(Collected data)
>>>>>

-- ==== Sys2Proof/Machine/Comb.lean ====
section
/-! DEFINITION. The comb builder: targets and layout (R113-R119), building (R120-R125), buffers, close and publish
(R126-R132), coarser levels (R133) and trilinear bags (R140). -/

namespace Sys2Proof.Machine

/-! ## Targets and their layout -/

def CombTarget.buf (T : CombTarget) (k : Nat) : CombBuf :=
  match k with | 0 => T.buf0 | 1 => T.buf1 | 2 => T.buf2 | _ => T.buf3

def CombTarget.setBuf (T : CombTarget) (k : Nat) (b : CombBuf) : CombTarget :=
  match k with
  | 0 => { T with buf0 := b }
  | 1 => { T with buf1 := b }
  | 2 => { T with buf2 := b }
  | _ => { T with buf3 := b }

def DieState.combTarget (D : DieState) (t : Nat) : CombTarget := tabGet {} D.comb.targets t

def DieState.setTarget (D : DieState) (t : Nat) (T : CombTarget) : DieState :=
  { D with comb := { D.comb with targets := tabSet {} t T D.comb.targets } }

def DieState.combBuf (D : DieState) (t k : Nat) : CombBuf := (D.combTarget t).buf k

def DieState.onBuf (D : DieState) (t k : Nat) (f : CombBuf → CombBuf) : DieState :=
  D.setTarget t ((D.combTarget t).setBuf k (f (D.combBuf t k)))

/-- Descriptor of a target in the plate in force, 128 bytes; zeros where it has none. -/
def DieState.combPlate (D : DieState) (t : Nat) : List Byte :=
  match D.fab.plate with
  | some p => match p.combs.find? (fun c => c.1 == t) with | some c => padTo 128 c.2 | none => padTo 128 []
  | none => padTo 128 []

/-- The descriptor in force: the plate's, with the owner's bytes 64-107 except the plate's byte 97 (R113). -/
def DieState.combDesc (D : DieState) (t : Nat) : List Byte :=
  let p := D.combPlate t
  putBytes (putBytes p 64 (padTo 44 (D.combTarget t).owned)) 97 ((p.drop 97).take 1)

def DieState.combEnabled (D : DieState) (t : Nat) : Bool := bit (field (D.combPlate t) 48 1) 0

/-- Fields of a descriptor (R113). -/
def cdV (d : List Byte) : Nat := field d 0 1
def cdL (d : List Byte) : Nat := field d 1 1
def cdLg (d : List Byte) : Nat := field d 2 1
def cdVoxels (d : List Byte) : Nat := field d 4 4
def cdPoints (d : List Byte) : Nat := field d 8 4
def cdCorner (d : List Byte) (a : Nat) : Nat := field d (12 + 4 * a) 4
def cdMult (d : List Byte) : Nat := field d 24 8
def cdPlane (d : List Byte) : Bool := bit (field d 48 1) 1
def cdOwner (d : List Byte) : Nat := field d 97 1
/-- The channel bytes in use. -/
def cdChannels (d : List Byte) : List Nat := (List.range (min 16 (field d 3 1))).map (fun i => field d (32 + i) 1)

/-- Validation of a target's plate part (R113-R115). -/
def combDescOk (d : List Byte) : Bool :=
  4 ≤ cdV d && cdV d ≤ 14 && 6 ≤ cdL d && cdL d ≤ 16 && 10 ≤ cdLg d && cdLg d ≤ 25 && 2 * cdVoxels d ≤ 2 ^ cdLg d
  && field d 3 1 ≤ 16 && 1 ≤ cdVoxels d && cdVoxels d ≤ 2 ^ 24 && 1 ≤ cdPoints d && cdPoints d ≤ 2 ^ 27
  && (List.range 3).all (fun a => cdCorner d a % 2 ^ cdL d == 0 && cdCorner d a + 2 ^ cdL d ≤ 2 ^ 21)
  && cdMult d % 2 == 1 && bits (field d 48 1) 2 6 == 0 && zeros d 49 15
  && 1 ≤ cdOwner d && cdOwner d ≤ 7
  && (cdChannels d).all (fun c => c % 16 ≤ 11 && bits c 4 3 != 0 && !bit c 7)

<<<<<

WORK REQUEST
Starting at the line above that contains "T with buf1", repeat each line exactly up to and including the line that contains "def cdL (d : List Byte) : Nat := field d 1 1", and stop there.

ANSWER TO THIS TASK
  | 1 => { T with buf1 := b }
  | 2 => { T with buf2 := b }
  | _ => { T with buf3 := b }

def DieState.combTarget (D : DieState) (t : Nat) : CombTarget := tabGet {} D.comb.targets t

def DieState.setTarget (D : DieState) (t : Nat) (T : CombTarget) : DieState :=
  { D with comb := { D.comb with targets := tabSet {} t T D.comb.targets } }

def DieState.combBuf (D : DieState) (t k : Nat) : CombBuf := (D.combTarget t).buf k

def DieState.onBuf (D : DieState) (t k : Nat) (f : CombBuf → CombBuf) : DieState :=
  D.setTarget t ((D.combTarget t).setBuf k (f (D.combBuf t k)))

/-- Descriptor of a target in the plate in force, 128 bytes; zeros where it has none. -/
def DieState.combPlate (D : DieState) (t : Nat) : List Byte :=
  match D.fab.plate with
  | some p => match p.combs.find? (fun c => c.1 == t) with | some c => padTo 128 c.2 | none => padTo 128 []
  | none => padTo 128 []

/-- The descriptor in force: the plate's, with the owner's bytes 64-107 except the plate's byte 97 (R113). -/
def DieState.combDesc (D : DieState) (t : Nat) : List Byte :=
  let p := D.combPlate t
  putBytes (putBytes p 64 (padTo 44 (D.combTarget t).owned)) 97 ((p.drop 97).take 1)

def DieState.combEnabled (D : DieState) (t : Nat) : Bool := bit (field (D.combPlate t) 48 1) 0

/-- Fields of a descriptor (R113). -/
def cdV (d : List Byte) : Nat := field d 0 1
def cdL (d : List Byte) : Nat := field d 1 1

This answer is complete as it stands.